(Dataset entries)
/-- `sift_up` from `i` establishes the heap property where it held but for `i`, and `i`'s children already
stood in order under `i`'s parent. -/
theorem siftUp_heap {lt : NodeIdx → NodeIdx → Bool} (so : StrictOrder lt) (fuel : Nat) {i n : Nat}
    (h : Vector NodeIdx 256) (hi : i < n) (hn : n ≤ 256) (hf : i ≤ fuel)
    (hrest : ∀ j, 0 < j → j < n → j ≠ i → lt (hget h j) (hget h ((j - 1) / 2)) = false)
    (hgrand : ∀ j, 0 < j → j < n → (j - 1) / 2 = i → 0 < i → lt (hget h j) (hget h ((i - 1) / 2)) = false) :
    HeapFrom lt (siftUp lt fuel i h) 0 n := by
  induction fuel generalizing i h with
  | zero =>
    intro j hj0 hjn _
    exact hrest j hj0 hjn (by omega)
  | succ f ih =>
    unfold siftUp
    split
    · next hlt =>
      obtain ⟨h0, hlt⟩ := hlt
      generalize hp : (i - 1) / 2 = p at *
      have gi : hget (hswap h i p) i = hget h p := by
        rw [hget_hswap h (by omega) (by omega), Equiv.swap_apply_left]
      have gp : hget (hswap h i p) p = hget h i := by
        rw [hget_hswap h (by omega) (by omega), Equiv.swap_apply_right]
      have go : ∀ k, k ≠ i → k ≠ p → hget (hswap h i p) k = hget h k := fun k h1 h2 => by
        rw [hget_hswap h (by omega) (by omega), Equiv.swap_apply_of_ne_of_ne h1 h2]
      refine ih (i := p) _ (by omega) (by omega) ?_ ?_
      · intro j hj0 hjn hjp
        by_cases hji : j = i
        · subst hji; rw [hp, gi, gp]; exact so.asymm hlt
        · rw [go j hji hjp]
          by_cases hpi : (j - 1) / 2 = i
          · rw [hpi, gi]; exact hgrand j hj0 hjn hpi h0
          · by_cases hpp : (j - 1) / 2 = p
            · rw [hpp, gp]
              have := hrest j hj0 hjn hji
              rw [hpp] at this
              exact so.le_trans (so.asymm hlt) this
            · rw [go _ hpi hpp]; exact hrest j hj0 hjn hji
      · intro j hj0 hjn hjp hp0
        rw [go ((p - 1) / 2) (by omega) (by omega)]
        have hpp := hrest p hp0 (by omega) (by omega)
        by_cases hji : j = i
        · subst hji; rw [gi]; exact hpp
        · rw [go j hji (by omega)]
          have := hrest j hj0 hjn hji
          rw [hjp] at this
          exact so.le_trans hpp this
    · next hlt =>
      intro j hj0 hjn _
      by_cases hji : j = i
      · subst hji
        cases hx : lt (hget h j) (hget h ((j - 1) / 2))
        · rfl
        · exact absurd ⟨hj0, hx⟩ hlt
      · exact hrest j hj0 hjn hji

/-! ## The weak and the strict heap property -/

theorem HeapOrdered.heapFrom {lt : NodeIdx → NodeIdx → Bool} (so : StrictOrder lt) {h : Vector NodeIdx 256} {n : Nat}
    (ho : HeapOrdered lt h n) : HeapFrom lt h 0 n := fun j hj0 hjn _ => so.asymm (ho j hj0 hjn)

theorem HeapFrom.ordered {lt : NodeIdx → NodeIdx → Bool} (so : StrictOrder lt) {h : Vector NodeIdx 256} {n : Nat}
    (hf : HeapFrom lt h 0 n) (hd : (hlist h n).Nodup) : HeapOrdered lt h n := fun j hj0 hjn =>
  so.lt_of_le_of_ne (hf j hj0 hjn (by omega)) fun he => by
    have := hget_inj hd (by omega) hjn he; omega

> **What you have to do**: From the data above, output only the lines between the line containing "rw [hpp, gp]" and the line containing "absurd ⟨hj0, hx⟩ hlt", inclusive, exactly as written.

> **Exercise solution**:
            · rw [hpp, gp]
              have := hrest j hj0 hjn hji
              rw [hpp] at this
              exact so.le_trans (so.asymm hlt) this
            · rw [go _ hpi hpp]; exact hrest j hj0 hjn hji
      · intro j hj0 hjn hjp hp0
        rw [go ((p - 1) / 2) (by omega) (by omega)]
        have hpp := hrest p hp0 (by omega) (by omega)
        by_cases hji : j = i
        · subst hji; rw [gi]; exact hpp
        · rw [go j hji (by omega)]
          have := hrest j hj0 hjn hji
          rw [hjp] at this
          exact so.le_trans hpp this
    · next hlt =>
      intro j hj0 hjn _
      by_cases hji : j = i
      · subst hji
        cases hx : lt (hget h j) (hget h ((j - 1) / 2))
        · rfl
        · exact absurd ⟨hj0, hx⟩ hlt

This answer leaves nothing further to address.